The total supply of beef in cold storage at the end of March was 502.4 million pounds, 11.2 percent higher than a year ago and 7.2 percent higher than the five year average. Boneless beef inventories at 466.9 million pounds were 10.6 percent higher than a year ago. We think the slowdown in foodservice demand likely caused some grinding beef to back up in cold storage.

Also some of the imported beef that normally would have gone directly to fast food customers may have backed up in cold storage too. Inventories of beef cuts were up 20 percent from a year ago, reflecting the slowdown in foodservice demand. The big jump in beef prices recently, especially the increase in the value of 50CL beef, may encourage some inventory drawdown in April.

Pork inventory was estimated at 621.9 million pounds, 2.2 percent higher than a year ago and 1.9 percent higher than the five year average. Belly inventories were 34 percent higher than a year ago and help explain the extreme weakness in belly prices in late March and early April. On the other hand, good retail demand caused pork loin inventories to counter seasonally decline.

While boneless pork loin inventories at the end of March were still 10 percent higher than a year ago, inventory declined 12 percent from the previous month when normally we expect to see an increase. Good clearance at retail helped deplete some of the large inventories accumulated in January and February.

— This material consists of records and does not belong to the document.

/-! ### Ending the yields of a tile -/

@[simp] theorem State.endYields_sel (s : State) (k : CtxKey) : (s.endYields k).sel = s.sel := rfl
@[simp] theorem State.endYields_cycle (s : State) (k : CtxKey) : (s.endYields k).cycle = s.cycle := rfl
@[simp] theorem State.endYields_ticks (s : State) (k : CtxKey) : (s.endYields k).ticks = s.ticks := rfl
@[simp] theorem State.endYields_podtime (s : State) (k : CtxKey) : (s.endYields k).podtime = s.podtime := rfl
@[simp] theorem State.endYields_tickAt (s : State) (k : CtxKey) : (s.endYields k).tickAt = s.tickAt := rfl
@[simp] theorem State.endYields_free (s : State) (k : CtxKey) : (s.endYields k).free = s.free := rfl
@[simp] theorem State.endYields_seq (s : State) (k : CtxKey) : (s.endYields k).seq = s.seq := rfl
@[simp] theorem State.endYields_off (s : State) (k : CtxKey) : (s.endYields k).off = s.off := rfl
@[simp] theorem State.endYields_tiles (s : State) (k : CtxKey) : (s.endYields k).tiles = s.tiles := rfl
@[simp] theorem State.endYields_retired (s : State) (k : CtxKey) : (s.endYields k).retired = s.retired := rfl
@[simp] theorem State.endYields_mem (s : State) (k : CtxKey) : (s.endYields k).mem = s.mem := rfl
@[simp] theorem State.endYields_staged (s : State) (k : CtxKey) : (s.endYields k).staged = s.staged := rfl
@[simp] theorem State.endYields_hostOld (s : State) (k : CtxKey) : (s.endYields k).hostOld = s.hostOld := rfl
@[simp] theorem State.endYields_domains (s : State) (k : CtxKey) : (s.endYields k).domains = s.domains := rfl
@[simp] theorem State.endYields_tasks (s : State) (k : CtxKey) : (s.endYields k).tasks = s.tasks := rfl
@[simp] theorem State.endYields_messages (s : State) (k : CtxKey) : (s.endYields k).messages = s.messages := rfl
@[simp] theorem State.endYields_deferred (s : State) (k : CtxKey) : (s.endYields k).deferred = s.deferred := rfl
@[simp] theorem State.endYields_decrements (s : State) (k : CtxKey) : (s.endYields k).decrements = s.decrements := rfl
@[simp] theorem State.endYields_spills (s : State) (k : CtxKey) : (s.endYields k).spills = s.spills := rfl
@[simp] theorem State.endYields_corrected (s : State) (k : CtxKey) : (s.endYields k).corrected = s.corrected := rfl
@[simp] theorem State.endYields_transient (s : State) (k : CtxKey) : (s.endYields k).transient = s.transient := rfl
@[simp] theorem State.endYields_traceCount (s : State) (k : CtxKey) : (s.endYields k).traceCount = s.traceCount := rfl
@[simp] theorem State.endYields_balancedAt (s : State) (k : CtxKey) : (s.endYields k).balancedAt = s.balancedAt := rfl
@[simp] theorem State.endYields_busyCtx (s : State) (k : CtxKey) : (s.endYields k).busyCtx = s.busyCtx := rfl
@[simp] theorem State.endYields_busyCycles (s : State) (k : CtxKey) : (s.endYields k).busyCycles = s.busyCycles := rfl
@[simp] theorem State.endYields_packets (s : State) (k : CtxKey) : (s.endYields k).packets = s.packets := rfl
@[simp] theorem State.endYields_busyOut (s : State) (k : CtxKey) : (s.endYields k).busyOut = s.busyOut := rfl
@[simp] theorem State.endYields_barrierFlits (s : State) (k : CtxKey) : (s.endYields k).barrierFlits = s.barrierFlits := rfl
@[simp] theorem State.endYields_saved (s : State) (k : CtxKey) : (s.endYields k).saved = s.saved := rfl
@[simp] theorem State.endYields_sfqWait (s : State) (k : CtxKey) : (s.endYields k).sfqWait = s.sfqWait := rfl
@[simp] theorem State.endYields_regs (s : State) (k : CtxKey) : (s.endYields k).regs = s.regs := rfl
@[simp] theorem State.endYields_xlat (s : State) (k : CtxKey) : (s.endYields k).xlat = s.xlat := rfl
@[simp] theorem State.endYields_bd (s : State) (k : CtxKey) : (s.endYields k).bd = s.bd := rfl
@[simp] theorem State.endYields_fab (s : State) (k : CtxKey) : (s.endYields k).fab = s.fab := rfl
@[simp] theorem State.endYields_host (s : State) (k : CtxKey) : (s.endYields k).host = s.host := rfl
@[simp] theorem State.endYields_agenda (s : State) (k : CtxKey) : (s.endYields k).agenda = s.agenda := rfl

/-! ### The search of an issue port moves on -/

@[simp] theorem State.issued_sel (s : State) (k : CtxKey) : (s.issued k).sel = s.sel := by
  unfold State.issued; simp
@[simp] theorem State.issued_cycle (s : State) (k : CtxKey) : (s.issued k).cycle = s.cycle := by
  unfold State.issued; simp
@[simp] theorem State.issued_ticks (s : State) (k : CtxKey) : (s.issued k).ticks = s.ticks := by
  unfold State.issued; simp
@[simp] theorem State.issued_podtime (s : State) (k : CtxKey) : (s.issued k).podtime = s.podtime := by
  unfold State.issued; simp
@[simp] theorem State.issued_tickAt (s : State) (k : CtxKey) : (s.issued k).tickAt = s.tickAt := by
  unfold State.issued; simp
@[simp] theorem State.issued_free (s : State) (k : CtxKey) : (s.issued k).free = s.free := by
  unfold State.issued; simp
@[simp] theorem State.issued_seq (s : State) (k : CtxKey) : (s.issued k).seq = s.seq := by
  unfold State.issued; simp
@[simp] theorem State.issued_off (s : State) (k : CtxKey) : (s.issued k).off = s.off := by
  unfold State.issued; simp
@[simp] theorem State.issued_ctxs (s : State) (k : CtxKey) : (s.issued k).ctxs = s.ctxs := by
  unfold State.issued; simp
@[simp] theorem State.issued_retired (s : State) (k : CtxKey) : (s.issued k).retired = s.retired := by
  unfold State.issued; simp
@[simp] theorem State.issued_mem (s : State) (k : CtxKey) : (s.issued k).mem = s.mem := by
  unfold State.issued; simp
@[simp] theorem State.issued_staged (s : State) (k : CtxKey) : (s.issued k).staged = s.staged := by
  unfold State.issued; simp
@[simp] theorem State.issued_hostOld (s : State) (k : CtxKey) : (s.issued k).hostOld = s.hostOld := by
  unfold State.issued; simp
@[simp] theorem State.issued_domains (s : State) (k : CtxKey) : (s.issued k).domains = s.domains := by
  unfold State.issued; simp
@[simp] theorem State.issued_tasks (s : State) (k : CtxKey) : (s.issued k).tasks = s.tasks := by
  unfold State.issued; simp
@[simp] theorem State.issued_messages (s : State) (k : CtxKey) : (s.issued k).messages = s.messages := by
  unfold State.issued; simp
@[simp] theorem State.issued_deferred (s : State) (k : CtxKey) : (s.issued k).deferred = s.deferred := by
  unfold State.issued; simp
@[simp] theorem State.issued_decrements (s : State) (k : CtxKey) : (s.issued k).decrements = s.decrements := by
  unfold State.issued; simp
@[simp] theorem State.issued_spills (s : State) (k : CtxKey) : (s.issued k).spills = s.spills := by
  unfold State.issued; simp
@[simp] theorem State.issued_corrected (s : State) (k : CtxKey) : (s.issued k).corrected = s.corrected := by
  unfold State.issued; simp
@[simp] theorem State.issued_transient (s : State) (k : CtxKey) : (s.issued k).transient = s.transient := by
  unfold State.issued; simp
@[simp] theorem State.issued_traceCount (s : State) (k : CtxKey) : (s.issued k).traceCount = s.traceCount := by
  unfold State.issued; simp
@[simp] theorem State.issued_balancedAt (s : State) (k : CtxKey) : (s.issued k).balancedAt = s.balancedAt := by
  unfold State.issued; simp
@[simp] theorem State.issued_busyCtx (s : State) (k : CtxKey) : (s.issued k).busyCtx = s.busyCtx := by
  unfold State.issued; simp
@[simp] theorem State.issued_busyCycles (s : State) (k : CtxKey) : (s.issued k).busyCycles = s.busyCycles := by
  unfold State.issued; simp
@[simp] theorem State.issued_packets (s : State) (k : CtxKey) : (s.issued k).packets = s.packets := by
  unfold State.issued; simp
@[simp] theorem State.issued_busyOut (s : State) (k : CtxKey) : (s.issued k).busyOut = s.busyOut := by
  unfold State.issued; simp
@[simp] theorem State.issued_barrierFlits (s : State) (k : CtxKey) : (s.issued k).barrierFlits = s.barrierFlits := by
  unfold State.issued; simp
@[simp] theorem State.issued_saved (s : State) (k : CtxKey) : (s.issued k).saved = s.saved := by
  unfold State.issued; simp
@[simp] theorem State.issued_sfqWait (s : State) (k : CtxKey) : (s.issued k).sfqWait = s.sfqWait := by
  unfold State.issued; simp
@[simp] theorem State.issued_regs (s : State) (k : CtxKey) : (s.issued k).regs = s.regs := by
  unfold State.issued; simp
@[simp] theorem State.issued_xlat (s : State) (k : CtxKey) : (s.issued k).xlat = s.xlat := by
  unfold State.issued; simp
@[simp] theorem State.issued_bd (s : State) (k : CtxKey) : (s.issued k).bd = s.bd := by
  unfold State.issued; simp
@[simp] theorem State.issued_fab (s : State) (k : CtxKey) : (s.issued k).fab = s.fab := by
  unfold State.issued; simp
@[simp] theorem State.issued_host (s : State) (k : CtxKey) : (s.issued k).host = s.host := by
  unfold State.issued; simp
@[simp] theorem State.issued_agenda (s : State) (k : CtxKey) : (s.issued k).agenda = s.agenda := by
  unfold State.issued; simp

The supply of chicken in cold storage was 921.4 million pounds, 6.1 percent higher than a year ago and 14.2 percent higher than the five year average. Chicken supplies were unchanged from a month ago compared to an average decline of 1 percent in the past five years. The smaller than expected drawdown in stocks reflects the slowdown in foodservice demand, with large supplies of chicken breasts now backed up in the freezer.

Breast meat freezer inventory was 226.7 million pounds, 27.3 percent higher than a year ago. Breast meat inventories increased 2 percent vs. a 5 percent average decline in the last five years. Turkey inventory was 389.1 million pounds, 17 percent lower than a year ago.

Inventory of whole turkeys remains limited at 165.1 million pounds, 26.7 percent lower than last year. Inventory of all lamb and mutton at the end of March was 38.6 million pounds, 24 percent lower than a year ago.